De Rosario’s trade in late June to DCU has hurt Davies’ playing time, that much is true, especially with the tear that De Rosario has been on – 12 goals in 15 games. And Olsen has used De Rosario at times as both an attacking midfielder and as a second striker. Other strikers – Josh Wolff, Chris Pontius and Blake Brettschneider – have also had success, but some have provided an opportunity for Davies to step up, namely a sputtering Joseph Ngwenya. But Davies has struggled: Since De Rosario moved to D.C., Davies has scored only three goals, a hat trick against Chivas USA.
In total, Davies has scored 11 times this season, including four that came from the penalty spot. He sits tied for 9th in scoring. And among the top 25 scorers in MLS, only Luke Rodgers has played fewer minutes than Davies.
So he can score … just not as prolifically as De Rosario.
Crystal Ball: Maybe Olsen wants Davies off the bench to spark his attack in the second half? That’s another possibility, a likely one, especially since no manager wants to play from behind, and so it stands to reason that you’d play your best strikers from the start, subbing them out only if they get tired or are ineffective. And especially if you’re questioning the match-fitness or form of one of your players, either starter or substitute, Olsen bringing Davies off the bench makes sense.
Davies arrival in D.C. was heralded as the shove that got the proud, storied D.C. United back into the postseason once again, but the club has collapsed too often late in games this season to be a factor despite positive play from De Rosario and Perry Kitchen’s coming out party. Andy Najar has not looked the player he was last year (Big asterisk: the undulation given to him was premature anyway, despite remaining promise) and injuries have taken their toll again on the club.
That being said, D.C. United is still in the playoff picture. As Ives Galarcep points out here: If D.C. United manages to win their final two games (both at home this week) and NYRB loses at Philly, they are through to the playoffs. Also, if DCU win out and NYRB ties but United has a +7 goal differential in their final two games, then DCU is in.
But this is a D.C. United team that is far different than it was a month ago when Davies scored that hat trick against Chivas USA that put D.C. United in the final playoff spot for a time. Form dips, and nearly all their offensive output is coming from De Rosario, who is bound to slow down some time. When he does, DCU may struggle even more.
But perhaps the simplest explanation for Davies’ lack of playing time is the right one: Olsen might simply not think that Davies gives him the best shot to win. If that’s the case, one has to worry about the turn Davies’ career has taken in MLS, and shows the mixed blessing MLS gives players.
MLS can be the harbinger for a resurrected career for stalling USMNT players, and USMNT coach Jurgen Klinsmann has beaten around the bush on the refrain that it’s less important where a potential USMNT player plays but that he actually gets minutes. A move to MLS, however, can also magnify a potential national team player’s struggles. If you can’t start in MLS, what hope do you have to be successful in European leagues given the chip that lies on the shoulder of many managers overseas?

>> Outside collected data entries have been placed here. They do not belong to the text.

-- ==== Sys2Proof/Tests/Slice0.lean ====
section
/-! SUPPORT. Tests on fixed values: the well-formedness smoke, one written-out word per constructor, at most two vectors of
95_test_vectors.md per instruction (the vector's name stands in each docstring), and a witness for the hypotheses of every
statement that has some. Expected values are the spec's. -/

namespace Sys2Proof.Tests

open Sys2Proof Sys2Proof.Machine

/-! ### Helpers -/

/-- The state after reset with some registers given. -/
def regs (l : List (RegIdx × Byte)) : State := l.foldl (fun s p => s.setReg p.1 p.2) State.reset

/-- A state with PC moved. -/
def at_ (pc : Word) (s : State) : State := { s with pc := pc }

/-- A state with I given. -/
def index (i : Word) (s : State) : State := { s with i := i }

/-- A state with bytes in memory. -/
def bytes (a : Nat) (bs : List Byte) (s : State) : State := s.writeBytes a bs

/-- A state with an edge policy. -/
def policy (p : Config.EdgePolicy) (s : State) : State := { s with edgePolicy := p }

/-- A state with both timers given. -/
def timers (dt st : Byte) (s : State) : State := { s with dt := dt, st := st }

/-- A state whose stack has depth `sp`. -/
def depth (sp : Fin 17) (s : State) : State := { s with sp := sp }

/-- The next state of an outcome (no outcome of these tests is another). -/
def nextOf : StepOutcome → State
  | .next t => t
  | .fault _ => State.reset
  | .refused _ => State.reset

/-- One step on a state whose next word is `w`. -/
def stepOn (w : Word) (s : State) : State := nextOf (step (s.placeWord w))

/-- The latch. -/
def latch (s : State) : FaultCode × Word := (s.fault, s.faultInfo)

/-- The set cells, by row and column. -/
def cells (s : State) : List (Nat × Nat) :=
  (List.range 32).flatMap fun y =>
    if s.bm.getD y 0 = 0 then [] else ((List.range 64).filter fun x => s.pixel x y).map fun x => (x, y)

/-! ### WellFormed (30_encoding.md R72) -/

/-- A row count of 16 does not fit the 4-bit field. -/
theorem test_wellFormed_refuses_draw_16 : (Instr.draw 0 0 16).wellFormed = false := by decide

/-- A row count of 15 fits. -/
theorem test_wellFormed_accepts_draw_15 : (Instr.draw 0 0 15).wellFormed = true := by decide

/-! ### Decoding: words written out bit by bit from the table of 30_encoding.md R76 -/

/-- Families 0, 1, 2. -/
theorem test_decode_families_0_to_2 :
    decodeWord 0b0000000011100000 = some .clearScreen ∧ decodeWord 0b0000000011101110 = some .ret ∧
    decodeWord 0b0001001000110100 = some (.jump 0x234) ∧ decodeWord 0b0010001000010000 = some (.call 0x210) := by decide

/-- Families 3, 4, 5, 9; the low nibble of 5 and 9 is ignored. -/
theorem test_decode_skips :
    decodeWord 0b0011001100010010 = some (.skipEqImm 3 0x12) ∧ decodeWord 0b0100001100010011 = some (.skipNeImm 3 0x13) ∧
    decodeWord 0b0101000100100111 = some (.skipEqReg 1 2) ∧ decodeWord 0b1001000100101111 = some (.skipNeReg 1 2) := by decide

/-- Families 6 and 7. -/
theorem test_decode_immediates :
    decodeWord 0b0110101011111111 = some (.setImm 0xA 0xFF) ∧ decodeWord 0b0111001000100000 = some (.addImm 2 0x20) := by
  decide

/-- Family 8; Y of `shr` and `shl` is ignored. -/
theorem test_decode_family_8 :
    decodeWord 0b1000000101010000 = some (.setReg 1 5) ∧ decodeWord 0b1000000100100001 = some (.orReg 1 2) ∧
    decodeWord 0b1000000100100010 = some (.andReg 1 2) ∧ decodeWord 0b1000000100100011 = some (.xorReg 1 2) ∧
    decodeWord 0b1000000100100100 = some (.addReg 1 2) ∧ decodeWord 0b1000000100100101 = some (.subReg 1 2) ∧
    decodeWord 0b1000010001010110 = some (.shr 4) ∧ decodeWord 0b1000000100100111 = some (.subn 1 2) ∧
    decodeWord 0b1000010001111110 = some (.shl 4) := by decide

/-- Families A to D. -/
theorem test_decode_families_a_to_d :
    decodeWord 0b1010001100000000 = some (.setI 0x300) ∧ decodeWord 0b1011010100000000 = some (.jumpOffset 0x500) ∧
    decodeWord 0b1100001111110000 = some (.rand 3 0xF0) ∧ decodeWord 0b1101111100010101 = some (.draw 0xF 1 5) := by decide

/-- Family E. -/
theorem test_decode_family_e :
    decodeWord 0b1110000110011110 = some (.skipKeyPressed 1) ∧
    decodeWord 0b1110000110100001 = some (.skipKeyNotPressed 1) := by decide

/-- Family F. -/
theorem test_decode_family_f :
    decodeWord 0b1111000100000111 = some (.loadDelay 1) ∧ decodeWord 0b1111001000001010 = some (.waitKey 2) ∧
    decodeWord 0b1111000000010101 = some (.setDelay 0) ∧ decodeWord 0b1111000000011000 = some (.setSound 0) ∧
    decodeWord 0b1111001000011110 = some (.addI 2) ∧ decodeWord 0b1111001100101001 = some (.fontAddr 3) ∧
    decodeWord 0b1111000000110011 = some (.bcd 0) ∧ decodeWord 0b1111111101010101 = some (.storeRegs 0xF) ∧
    decodeWord 0b1111001001100101 = some (.loadRegs 2) := by decide

/-- F1 to F9: words that match no row. -/
theorem test_decode_rejects :
    decodeWord 0x0000 = none ∧ decodeWord 0x00E1 = none ∧ decodeWord 0x01E0 = none ∧ decodeWord 0x0123 = none ∧
    decodeWord 0x8128 = none ∧ decodeWord 0x812F = none ∧ decodeWord 0xE19F = none ∧ decodeWord 0xF100 = none ∧
    decodeWord 0xF1FF = none := by decide

/-- The decoder on bytes: big-endian, one word, the rest left; too few bytes rejected by name. -/
theorem test_decode_bytes :
    decode [0x12, 0x0A, 0xFF] = .instr (.jump 0x20A) [0xFF] ∧ decode [0x00, 0xE1] = .unknownOpcode 0x00E1 ∧
    decode [0x12] = .truncated ∧ decode [] = .truncated := by decide

/-- The host's word: the fetched bytes are the word's, the high byte first (20_memory.md R53). -/
theorem test_withFetchWord :
    decodeTableWord 16 0x120A = some (.jump 0x20A) ∧
    (State.reset.withFetchWord 16 0x120A).readByte 0x200 = 0x12 ∧
    (State.reset.withFetchWord 16 0x120A).readByte 0x201 = 0x0A ∧
    (nextOf (step (State.reset.withFetchWord 16 0x120A))).pc = 0x20A := by decide

/-! ### Control flow (vectors C) -/

/-- C2. -/
theorem test_return :
    let t := stepOn 0x00EE { (at_ 0x214 State.reset) with sp := 1, stack := State.reset.stack.set 0 0x204 }
    t.sp = 0 ∧ t.pc = 0x206 ∧ t.stack[0] = 0x204 := by decide

/-- C3, F13. -/
theorem test_return_underflow :
    let t := stepOn 0x00EE (timers 5 0 (at_ 0x300 State.reset))
    latch t = (.stackUnderflow, 0x00EE) ∧ t.pc = 0x300 ∧ t.dt = 5 := by decide

/-- C7. -/
theorem test_jump : let t := stepOn 0x120A (timers 5 0 (at_ 0x20A State.reset)); t.pc = 0x20A ∧ t.dt = 4 := by decide

/-- C5. -/
theorem test_call :
    let t := stepOn 0x2400 (depth 15 (at_ 0x300 State.reset))
    t.stack[15] = 0x300 ∧ t.sp = 16 ∧ t.pc = 0x400 := by decide

/-- C4. -/
theorem test_call_overflow :
    let t := stepOn 0x2400 (depth 16 (at_ 0x300 State.reset))
    latch t = (.stackOverflow, 0x2400) ∧ t.sp = 16 := by decide

/-- C8, C9. -/
theorem test_skip_eq_imm :
    (stepOn 0x3312 (regs [(3, 0x12)])).pc = 0x204 ∧ (stepOn 0x3312 (regs [(3, 0x13)])).pc = 0x202 := by decide

/-- C10, C11. -/
theorem test_skip_ne_imm :
    (stepOn 0x4312 (regs [(3, 0x12)])).pc = 0x202 ∧ (stepOn 0x4313 (regs [(3, 0x12)])).pc = 0x204 := by decide

/-- C14, C15. -/
theorem test_skip_eq_reg :
    (stepOn 0x5127 (at_ 0x300 (regs [(1, 7), (2, 7)]))).pc = 0x304 ∧
    (stepOn 0x5120 (at_ 0x300 (regs [(1, 7), (2, 8)]))).pc = 0x302 := by decide

/-- C17, C18. -/
theorem test_skip_ne_reg :
    (stepOn 0x9120 (at_ 0x300 (regs [(1, 7), (2, 8)]))).pc = 0x304 ∧
    (stepOn 0x944F (at_ 0x300 (regs [(4, 9)]))).pc = 0x302 := by decide

/-- C21: the sum is not masked. -/
theorem test_jump_offset_unmasked : (stepOn 0xBFFF (regs [(0, 0xFF)])).pc = 0x10FE := by decide

/-- C22: V0 is added, not V5. -/
theorem test_jump_offset_adds_v0 : (stepOn 0xB500 (regs [(0, 0x01), (5, 0x10)])).pc = 0x501 := by decide

/-! ### Register and ALU instructions (vectors A) -/

/-- A2. -/
theorem test_set_imm : let t := stepOn 0x6F00 (regs [(0xF, 0x55)]); t.reg 0xF = 0 ∧ t.pc = 0x202 := by decide

/-- A4. -/
theorem test_add_imm :
    let t := stepOn 0x7001 (regs [(0, 0xFF), (0xF, 0x55)])
    t.reg 0 = 0 ∧ t.reg 0xF = 0x55 := by decide

/-- A6. -/
theorem test_set_reg : let t := stepOn 0x8150 (regs [(5, 0x3C)]); t.reg 1 = 0x3C ∧ t.reg 5 = 0x3C := by decide

/-- A7. -/
theorem test_or :
    let t := stepOn 0x8121 (regs [(1, 0x0F), (2, 0xF0), (0xF, 0x55)])
    t.reg 1 = 0xFF ∧ t.reg 0xF = 0x55 := by decide

/-- A8. -/
theorem test_and : (stepOn 0x8122 (regs [(1, 0x3C), (2, 0x0F)])).reg 1 = 0x0C := by decide

/-- A9. -/
theorem test_xor : (stepOn 0x8123 (regs [(1, 0x3C), (2, 0x0F)])).reg 1 = 0x33 := by decide

/-- S2. -/
theorem test_add_reg :
    let t := stepOn 0x8124 (regs [(1, 250), (2, 10)])
    t.reg 1 = 4 ∧ t.reg 0xF = 1 := by decide

/-- A16, A17. -/
theorem test_add_reg_vf :
    (stepOn 0x8F14 (regs [(0xF, 0xF0), (1, 0x20)])).reg 0xF = 0x21 ∧
    (stepOn 0x81F4 (regs [(1, 0xFF), (0xF, 0x02)])).reg 1 = 0x00 := by decide

/-- S3. -/
theorem test_sub_reg :
    let t := stepOn 0x8125 (regs [(1, 5), (2, 10)])
    t.reg 1 = 251 ∧ t.reg 0xF = 0 := by decide

/-- A23, A24. -/
theorem test_sub_reg_vf :
    (stepOn 0x8F15 (regs [(0xF, 0x10), (1, 0x20)])).reg 0xF = 0xE0 ∧
    (stepOn 0x81F5 (regs [(1, 0x05), (0xF, 0x10)])).reg 1 = 0x05 := by decide

/-- A29. -/
theorem test_shr :
    let t := stepOn 0x8456 (regs [(4, 0xFF), (5, 0x00)])
    t.reg 4 = 0x7F ∧ t.reg 0xF = 1 := by decide

/-- A30. -/
theorem test_shr_vf : (stepOn 0x8F06 (regs [(0xF, 0x03)])).reg 0xF = 0 := by decide

/-- A31. -/
theorem test_subn :
    let t := stepOn 0x8127 (regs [(1, 10), (2, 5)])
    t.reg 1 = 251 ∧ t.reg 0xF = 0 := by decide

/-- A34, A35. -/
theorem test_subn_vf :
    (stepOn 0x8F17 (regs [(0xF, 0x10), (1, 0x20)])).reg 0xF = 0x1F ∧
    (stepOn 0x81F7 (regs [(1, 0x05), (0xF, 0x10)])).reg 1 = 0xFC := by decide

/-- A36. -/
theorem test_shl : let t := stepOn 0x840E (regs [(4, 0x81)]); t.reg 4 = 0x02 ∧ t.reg 0xF = 1 := by decide

/-- A39. -/
theorem test_shl_vf : (stepOn 0x8F0E (regs [(0xF, 0x80)])).reg 0xF = 0x02 := by decide

/-- A41. -/
theorem test_rand : (stepOn 0xC00F { State.reset with inputs := [⟨0, 0xA7⟩] }).reg 0 = 0x07 := by decide

/-- A43: without a byte of the host's the draw is free, and the mask still holds. -/
theorem test_rand_free : (stepOn 0xC000 (regs [(0, 9)])).reg 0 = 0 := by
  show Config.randSource 0 &&& 0 = 0
  exact BitVec.and_zero

/-! ### Index register and memory (vectors M) -/

/-- M2. -/
theorem test_set_i : (stepOn 0xAFFF State.reset).i = 0xFFF := by decide

/-- M4, M7. -/
theorem test_add_i :
    let t := stepOn 0xF21E (index 0xFF8 (regs [(2, 0x10)]))
    let u := stepOn 0xF21E (index 0xFFFF (regs [(2, 0x02)]))
    t.i = 0x1008 ∧ t.reg 0xF = 1 ∧ u.i = 0x0001 ∧ u.reg 0xF = 0 := by decide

Davies is in D.C. until February, which will allow him to train in the offseason with D.C. United, be re-evaluated and then seek a new loan or plan his move back to Sochaux – if they’ll have him. By that time, we’ll know if Davies was called into the USMNT January camp, which would help his club situation even more.
We should have a better idea this week of his future: D.C. United’s last two games will make clearer where Davies stands – both for club and country.